Only the stretch of the listing below that runs from the line with "number := s.newRollNumber" through the line with "def leaderZone (base" is to be printed, exactly and with both ends.

Start of Block

-- ==== Sys2Proof/Machine/Rolls.lean ====
section
/-! DEFINITION. The requests of the Frame Table (chapter 1): LOAD, UNLD, DROP, FRAM, ROLL, PICK and RJCT. -/

namespace Sys2Proof.Machine

/-! ## LOAD (R2, R15) -/

/-- R2: the first number from `n` on that no roll in the directory bears, within `fuel` further advances. -/
def freeNumber : Nat → List Roll → Nat → Nat
  | 0, _, n => n
  | fuel + 1, rolls, n => if rolls.any fun r => r.number == n then freeNumber fuel rolls (nextNumber n) else n

/-- R2: the roll number that a LOAD gives. -/
def State.newRollNumber (s : State) : Nat := freeNumber 4 s.store.rolls (nextNumber s.store.rollCounter)

/-- R1, R5, R7, R15: the roll record that a LOAD makes. -/
def State.newRoll (film : Nat) (length : Option Nat) (s : State) : Roll where
  number := s.newRollNumber
  film := film
  state := .threading
  base := s.store.conf.leader * s.cpf
  length := length
  frameCount := 0
  tail := if s.transport.filmEndOpen then some s.store.conf.tail else none
  positionValid := true
  fault := none

/-- R15: entry 0 of the zone table for a roll's leader. -/
def leaderZone (base : Nat) : Option Zone :=
  if base == 0 then none else some { kind := .leader, low := 0, high := (base : Int) - 1 }

/-- R15, R25, R26: the transport at the load mark. -/
def Transport.atLoad (r : Roll) (cpf : Nat) (t : Transport) : Transport :=
  { t with
    count := 0
    held := false
    index := t.index.restart
    slow := none
    stop := none
    limit := r.length.map fun n => newTarget ((r.base + n * cpf : Nat) : Int) 0
    marks := [] }

/-- R15: what an accepted LOAD writes, before the threading advance starts. -/
def State.loadRoll (r : Roll) (s : State) : State :=
  { s with
    store :=
      { s.store with
        rolls := s.store.rolls ++ [r]
        rollCounter := r.number
        zone0 := leaderZone r.base
        zones := [] }
    transport := s.transport.atLoad r s.cpf }

/-- R15: the Frame Table's answer to LOAD. -/
def ownLoad (film : Int) (length : Option Int) (s : State) : State × Answer :=
  if !inRange 1 8 film then (s, refuseAt .range 1)
  else if (s.film film.toNat).isNone then (s, refuseAt .none 1)
  else if s.openRoll.isSome then (s, refuse .busy)
  else if Config.maxRolls ≤ s.store.rolls.length || s.freeRecords == 0 then (s, refuse .full)
  else
    let r := s.newRoll film.toNat (length.map (clampNat 1 Config.maxRollFrames))
    ((s.loadRoll r).startAdvance .load,
      ok [numF r.number, numF r.film, numF r.base]
        (clampReport [(2, (length.map (inRange 1 Config.maxRollFrames)).getD true)]))

/-- LOAD film[,length] (R15). -/
def execLoad (film : Int) (length : Option Int) (s : State) : Out := request .load (ownLoad film length) s

/-! ## UNLD (R17) -/

/-- R17: UNLD is refused in these states of the cycle. -/
def CycleState.working : CycleState → Bool
  | .metering => true
  | .exposing => true
  | .winding => true
  | .stopped => false
  | .place => false
  | .warmup => false
  | .waiting _ => false
  | .halted _ _ => false

/-- R111: the controller is told that the open roll has lost its gate frame. -/
def State.gateLost (s : State) : State :=
  match s.cycle.state with
  | .place => s.enterWaiting .noRoll
  | .warmup => s.enterWaiting .noRoll
  | _ => s

/-- R17: an open roll comes off the stand. -/
def State.unloadRoll (r : Roll) (s : State) : State :=
  let t := s.voidGate .unload
  (t.changeRoll r (if t.rollSettleable r.number then .settled else .closed)).gateLost

/-- R17, R45: the Frame Table's answer to UNLD. -/
def ownUnld (s : State) : State × Answer :=
  match s.openRoll with
  | none => (s, refuse .none)
  | some r =>
    if s.cycle.state.working || s.transport.advance.isSome || s.shutter.phase != .idle then (s, refuse .busy)
    else (s.unloadRoll r, ok [])

/-- UNLD (R17). -/
def execUnld (s : State) : Out := request .unld ownUnld s

/-! ## DROP (R18) -/

/-- R18: a frame that keeps its roll in the directory. -/
def Frame.uncharged (f : Frame) : Bool := (f.state == .exposed || f.state == .spoiled) && !f.charged

/-- R18: the channel is printing an RPRT label of a frame of the roll. -/
def Printer.reprints (roll : Nat) (p : Printer) : Bool :=
  match p.hand with
  | some h => h.kind == .rprt && h.roll == roll
  | none => false

/-- R18: a roll and its frame records leave the store. The removal raises no ROLL notice: R3 and R18 leave open whether it does
(log entry 62). -/
def State.dropRoll (roll : Nat) (s : State) : State :=
  { s with
    store :=
      { s.store with
        rolls := s.store.rolls.filter fun r => r.number != roll
        frames := s.store.frames.filter fun f => f.roll != roll } }

/-- R18: the Frame Table's answer to DROP, which raises no notice (log entry 62). -/
def ownDrop (roll : Int) (s : State) : State × Answer :=
  if !inRange 1 65535 roll then (s, refuseAt .range 1)
  else
    match s.rollNumbered roll.toNat with
    | none => (s, refuseAt .none 1)
    | some r =>
      if r.state != .settled then (s, refuseAt .state 1)
      else if (s.rollFrames r.number).any Frame.uncharged then (s, refuse .busy)
      else if s.printer.reprints r.number then (s, refuse .busy)
      else (s.dropRoll r.number, ok [numF r.number, numF (s.rollFrames r.number).length])

/-- DROP roll (R18). -/
def execDrop (roll : Int) (s : State) : Out := request .drop (ownDrop roll) s

/-! ## FRAM and ROLL (R19, R20) -/

/-- The frame named by a frame reference, once both numbers are in range and the roll holds it (R19). -/
def State.namedFrame (roll frame : Int) (s : State) : Option Frame :=
  match s.rollNumbered roll.toNat with
  | some r => if r.frameCount < frame.toNat then none else s.frameAt roll.toNat frame.toNat
  | none => none

/-- R19: both numbers of a frame reference are in range. -/
def frameRange (roll frame : Int) : Bool := inRange 1 65535 roll && inRange 1 1000 frame

/-- R19: the seventeen fields of a frame record. -/
def Frame.fields (f : Frame) : List RField :=
  [.frame f.roll f.number, .word f.state.word, optF (fun c => .word (FrameCause.word c)) f.cause, optF .num f.gateCount,
   optF (fun r => numF (ItemRef.order r)) f.ref, optF (fun r => numF (ItemRef.item r)) f.ref,
   optF (fun r => numF (ItemRef.set r)) f.ref, optF (fun r => numF (ItemRef.step r)) f.ref,
   optF (fun r => .num (ItemRef.offset r)) f.ref,
   optF (fun c => numF (Computed.logT c)) f.computed, optF (fun c => numF (Computed.planned c)) f.computed,
   optF numF f.measured, optF numF (f.computed.bind (·.light)), optF (fun c => flagsField (Computed.flags c)) f.computed,
   optF (fun x => .word (Selection.word x)) f.selection, .word f.label.word, yesNo f.charged]

/-- R19: the Frame Table's answer to FRAM. -/
def ownFram (roll frame : Int) (s : State) : Answer :=
  if !frameRange roll frame then refuse .range
  else
    match s.namedFrame roll frame with
    | none => refuse .none
    | some f => ok f.fields

/-- FRAM roll/frame (R19). -/
def execFram (roll frame : Int) (s : State) : Out := request .fram (asks (ownFram roll frame)) s

/-- R20: the directory's listing. -/
def ownRollList (s : State) : Answer :=
  ok (s.store.rolls.flatMap fun r => [numF r.number, .word (Roll.stateWord r.state)])

/-- ROLL (R20). -/
def execRollList (s : State) : Out := request .roll (asks ownRollList) s

/-- R20: the roll's EXPOSED frames that are still UNDECIDED. -/
def State.undecidedCount (roll : Nat) (s : State) : Nat :=
  ((s.rollFrames roll).filter fun f => f.state == .exposed && f.selection == some .undecided).length

/-- R20: the roll's KEPT frames that are not yet PRINTED. -/
def State.unprintedCount (roll : Nat) (s : State) : Nat :=
  ((s.rollFrames roll).filter fun f => f.selection == some .kept && f.label != .printed).length

/-- R20: the fields of one roll record, with the two figures worked out at the query. -/
def State.rollFields (r : Roll) (s : State) : List RField :=
  [numF r.number, numF r.film, .word (Roll.stateWord r.state), numF r.base, optF numF r.length, numF r.frameCount,
   optF numF r.tail, yesNo r.positionValid, optF (fun f => .word (ThreadFault.word f)) r.fault,
   numF (s.undecidedCount r.number), numF (s.unprintedCount r.number)]

/-- R20: the Frame Table's answer to ROLL roll. -/
def ownRollQuery (roll : Int) (s : State) : Answer :=
  if !inRange 1 65535 roll then refuse .range
  else
    match s.rollNumbered roll.toNat with
    | none => refuse .none
    | some r => ok (s.rollFields r)

/-- ROLL roll (R20). -/
def execRollQuery (roll : Int) (s : State) : Out := request .roll (asks (ownRollQuery roll)) s

/-! ## PICK and RJCT (R21 to R23) -/

/-- R21: a frame belongs to the set of an item reference. -/
def Frame.inSet (r : ItemRef) (f : Frame) : Bool :=
  match f.ref with
  | some q => q.order == r.order && q.item == r.item && q.set == r.set
  | none => false

/-- R21: the set of an item reference is incomplete. -/
def State.setIncomplete (r : ItemRef) (s : State) : Bool :=
  match s.item r.order r.item with
  | some it =>
    it.state == .active && it.currentSet == some r.set && ((it.steps.getD []).any fun st => st != .done)
  | none => false

/-- A frame that is EXPOSED with selection UNDECIDED. -/
def Frame.undecided (f : Frame) : Bool := f.state == .exposed && f.selection == some .undecided

/-- The number, counted from 1, of the first element that a test holds of. -/
def firstAt {α : Type} (test : α → Bool) (l : List α) : Option Nat := (l.findIdx? test).map (· + 1)

/-- R22: the field number of the second naming of a frame. -/
def secondNaming : List (Int × Int) → List (Int × Int) → Nat → Option Nat
  | _, [], _ => none
  | seen, p :: rest, n => if seen.contains p then some n else secondNaming (p :: seen) rest (n + 1)

/-- R22: the checks of a PICK, in order: the refusal of the first that fails, or the set that is decided. -/
def State.checkPick (frames : List (Int × Int)) (s : State) : Except Answer ItemRef :=
  if frames.isEmpty || 7 < frames.length then .error (refuse .form)
  else
    match firstAt (fun p : Int × Int => !frameRange p.1 p.2) frames with
    | some n => .error (refuseAt .range n)
    | none =>
      match secondNaming [] frames 1 with
      | some n => .error (refuseAt .dup n)
      | none =>
        match firstAt (fun p : Int × Int => (s.frameAt p.1.toNat p.2.toNat).isNone) frames with
        | some n => .error (refuseAt .none n)
        | none =>
          let recs := frames.filterMap fun p => s.frameAt p.1.toNat p.2.toNat
          match firstAt (fun f : Frame => !f.undecided) recs with
          | some n => .error (refuseAt .state n)
          | none =>
            match (recs.head?).bind (·.ref) with
            | none => .error (refuseAt .state 1)
            | some r =>
              match firstAt (fun f : Frame => !f.inSet r) recs with
              | some n => .error (refuseAt .state n)
              | none => if s.setIncomplete r then .error (refuseAt .open_ 1) else .ok r

/-- A frame that a decision on a set decides. -/
def Frame.decides (r : ItemRef) (f : Frame) : Bool := f.inSet r && f.undecided

/-- R22, R23: every EXPOSED UNDECIDED frame of a set is decided: KEPT when it is named, else REJECTED. -/
def decideFrames (r : ItemRef) (named : Frame → Bool) (l : List Frame) : List Frame :=
  l.map fun f =>
    if f.decides r then { f with selection := some (if named f then .kept else .rejected) } else f

/-- R12: an item's counters after a decision of so many frames. -/
def Item.countDecisions (kept rejected : Nat) (it : Item) : Item :=
  { it with kept := it.kept + kept, rejected := it.rejected + rejected }

/-- R12, R14: the rolls that a decision touches. R12 leaves open in which order they are checked: they are checked in load order
(log entry 63). -/
def State.touchedRolls (r : ItemRef) (s : State) : List Nat :=
  (s.store.rolls.map (·.number)).filter fun n => (s.rollFrames n).any fun f => f.decides r

/-- R12, R22, R23: a set is decided: the frames, the item's counters, the Charge Unit's look, and the roll checks, in the order of
log entry 63. -/
def State.decide (r : ItemRef) (named : Frame → Bool) (s : State) : State :=
  let all := s.store.frames.filter fun f => f.decides r
  let kept := (all.filter named).length
  let t := { s with store := { s.store with frames := decideFrames r named s.store.frames } }
  let u := (t.updateItem r.order r.item (Item.countDecisions kept (all.length - kept))).lookItem r.order r.item
  (s.touchedRolls r).foldl (fun v n => v.checkRoll n) u

/-- R22, R23: the set reference, order.item.set. -/
def setField (r : ItemRef) : RField := .dotted [r.order, r.item, r.set]

/-- A frame is one of the frames named. -/
def namedIn (frames : List (Int × Int)) (f : Frame) : Bool := frames.contains ((f.roll : Int), (f.number : Int))

/-- R22: the Frame Table's answer to PICK. -/
def ownPick (frames : List (Int × Int)) (s : State) : State × Answer :=
  match s.checkPick frames with
  | .error a => (s, a)
  | .ok r =>
    let all := s.store.frames.filter fun f => f.decides r
    let kept := (all.filter (namedIn frames)).length
    (s.decide r (namedIn frames), ok [setField r, numF kept, numF (all.length - kept)])

/-- PICK roll/frame[,roll/frame …] (R22). -/
def execPick (frames : List (Int × Int)) (s : State) : Out := request .pick (ownPick frames) s

/-- R23: the Frame Table's answer to RJCT. -/
def ownRjct (roll frame : Int) (s : State) : State × Answer :=
  match s.checkPick [(roll, frame)] with
  | .error a => (s, a)
  | .ok r =>
    (s.decide r fun _ => false, ok [setField r, numF (s.store.frames.filter fun f => f.decides r).length])

/-- RJCT roll/frame (R23). -/
def execRjct (roll frame : Int) (s : State) : Out := request .rjct (ownRjct roll frame) s

end Sys2Proof.Machine
end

End of Block

[ANSWER SECTION]
  number := s.newRollNumber
  film := film
  state := .threading
  base := s.store.conf.leader * s.cpf
  length := length
  frameCount := 0
  tail := if s.transport.filmEndOpen then some s.store.conf.tail else none
  positionValid := true
  fault := none

/-- R15: entry 0 of the zone table for a roll's leader. -/
def leaderZone (base : Nat) : Option Zone :=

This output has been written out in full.